The cross-validation results (R² = 0.9008 ± 0.0341) confirm that the model generalizes well across different subsets of the training data, meaning it maintains strong predictive performance regardless of slight variations in the data split. The relatively low MSE variation (±78.9M) and MAE variation (±567.22) suggest that the model’s errors remain consistent across folds, reducing the risk of overfitting. This aligns with the high R² scores on both the training set (0.9046) and test set (0.9137), reinforcing that the model captures meaningful patterns rather than just memorizing the training data. However, the slightly higher R² on the test set indicates that the test data might be easier to predict or contain fewer complex cases. Since the test MSE (243M) is lower than train MSE (291M), it further supports the idea that the test set may have less variance or fewer outliers. The strong cross-validation results validate the model’s robustness, but additional checks, such as feature importance analysis and error distribution plots, can help ensure there is no data leakage or underlying bias affecting the results.

Since the test error and train error distributions are almost the same, it confirms that the model is not overfitting—it performs similarly on both seen (training) and unseen (test) data.

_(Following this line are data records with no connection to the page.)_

/-- Every step keeps the wait state coherent, and time never runs back (10_state.md R23, 41_wait_service.md
R170, 60_exceptions.md R427). -/
def Obligations.StepKeepsWaitAndTime : Prop :=
  ∀ s t : State, WaitOk s → step s = .next t → WaitOk t ∧ s.world.clock ≤ t.world.clock

/-- The state after start-of-day, at a glance (70_reset_and_hazards.md R450 to R452), for all parameters; it
meets every invariant. That the tracker is the only socket, so that there is one and no cycle waits, is
the model's choice (log entry 34), and so are the contents of memory and mirror that `MemoryOk` is
about (log entries 2 and 4). -/
def Obligations.StartOfDayState : Prop :=
  ∀ p : Params, p.ok →
    ∀ s, s = State.startOfDay p →
      s.eng.numSockets = 1 ∧ (sockAt s 0).enabled = false ∧ (sockAt s 0).waitOnMemory = true ∧
      (sockAt s 0).busMasterRequest = none ∧ (sockAt s 0).actionRequest = none ∧
      s.eng.act.status = .none ∧ s.eng.wait.asserted = false ∧ s.eng.wait.held = false ∧
      s.eng.wait.hold = false ∧ s.eng.mastered = false ∧ s.eng.waitGenMem = false ∧
      s.eng.waitGenIo = false ∧ s.eng.skipRefreshPrimed = false ∧ s.eng.lineReset = false ∧
      s.eng.lineNmi = false ∧ s.eng.lineIrq = false ∧ s.eng.lineBusrq = false ∧
      s.eng.counters = Counters.zero ∧ s.trk.state = .idle ∧ s.trk.enabled = false ∧
      s.trk.hist0 = true ∧ s.trk.hist1 = true ∧ s.trk.regs = Z80Registers.zero 0xFF ∧
      s.trk.regsValid = false ∧ s.trk.mirrorValid = false ∧
      (∀ e ∈ s.bp.fast ++ s.bp.slow, e.enabled = false) ∧ s.bp.globalEnable = false ∧
      MemoryOk s ∧ SocketsOk s ∧ BusOwnershipOk s ∧ TrackerOk s ∧ WaitOk s

/-- In every step, Injecting is entered only at a detected boundary fetch of an enabled tracker, and Idle
only by a disable; while Injecting, memory is paged out and a sequence exists (45_tracker.md R332). -/
def Obligations.InjectingOnlyAtBoundaryIdleOnlyByDisable : Prop :=
  ∀ s t : State, TrackerOk s → TableOk s → step s = .next t →
    (s.trk.state ≠ .injecting → t.trk.state = .injecting →
      s.trk.enabled = true ∧ s.trk.hist0 = false ∧ s.trk.holdArmed = false ∧
      s.eng.wait.asserted = false ∧ t.trk.cursor = 1 ∧
      isFetch t.eng.wait.cur.flags = true ∧ t.eng.wait.cur.addr = t.trk.boundaryPc ∧
      ∃ c, s.world.present = some c ∧ t.trk.boundaryPc = c.addr) ∧
    (s.trk.state ≠ .idle → t.trk.state = .idle →
      s.trk.disablePending = true ∨ ∃ p, (nextTurn s).1 = .host 0x10000000 p) ∧
    (t.trk.state = .injecting → t.trk.pageOut = true ∧ t.trk.seqKind ≠ .none)

/-- While memory is paged out, no bus cycle of the Z80 changes memory, whether it waits or not
(20_memory.md R87, R93). -/
def Obligations.PagedOutMemoryIsUntouched : Prop :=
  ∀ (s : State) (driven : Option Byte) (f : CtrlFlags) (a : Addr) (d : Byte) (b : Bool),
    s.trk.pageOut = true →
    (releaseWait driven s).world.mem = s.world.mem ∧
    (startCycle f a d b s).world.mem = s.world.mem ∧
    ∀ t, z80Turn s = .next t → t.world.mem = s.world.mem

end
end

This aligns with your cross-validation results, where the R² scores for training (0.9046) and test (0.9137) are close, meaning the model generalizes well.

Additionally, the MSE and MAE values for test and train sets are quite similar, further reinforcing that the model maintains consistent performance across different datasets.

3. Saving Model

import joblib
import json
from pathlib import Path

# Define model directory
model_dir = Path("saved_model")
model_dir.mkdir(exist_ok=True)

# Save the trained pipeline
joblib.dump(model_pipeline, model_dir / "best_pipeline.pkl")

# Save selected features
selected_features = [
    'Horsepower', 'Make_Aston Martin', 'Make_Audi', 'Make_BMW', 'Make_Bentley',
    'Make_Ford', 'Make_Mercedes-Benz', 'Make_Nissan', 'Cylinders_I3',
    'Cylinders_I4', 'Cylinders_I5', 'Cylinders_I6', 'Cylinders_V10',
    'Cylinders_V12', 'Cylinders_V6', 'Cylinders_V8', 'Cylinders_W12'
]
joblib.dump(selected_features, model_dir / "selected_features.pkl")

# Save original column structure
original_columns = X_train.columns.tolist()
joblib.dump(original_columns, model_dir / "original_columns.pkl")

# Save model metadata
metadata = {
    "model_version": "1.0",
    "training_date": "2025-02-24",
    "selected_features": selected_features,
    "original_columns": original_columns
}
with open(model_dir / "metadata.json", "w") as f:
    json.dump(metadata, f, indent=4)

print("\nModel and artifacts saved successfully!")

Model and artifacts saved successfully!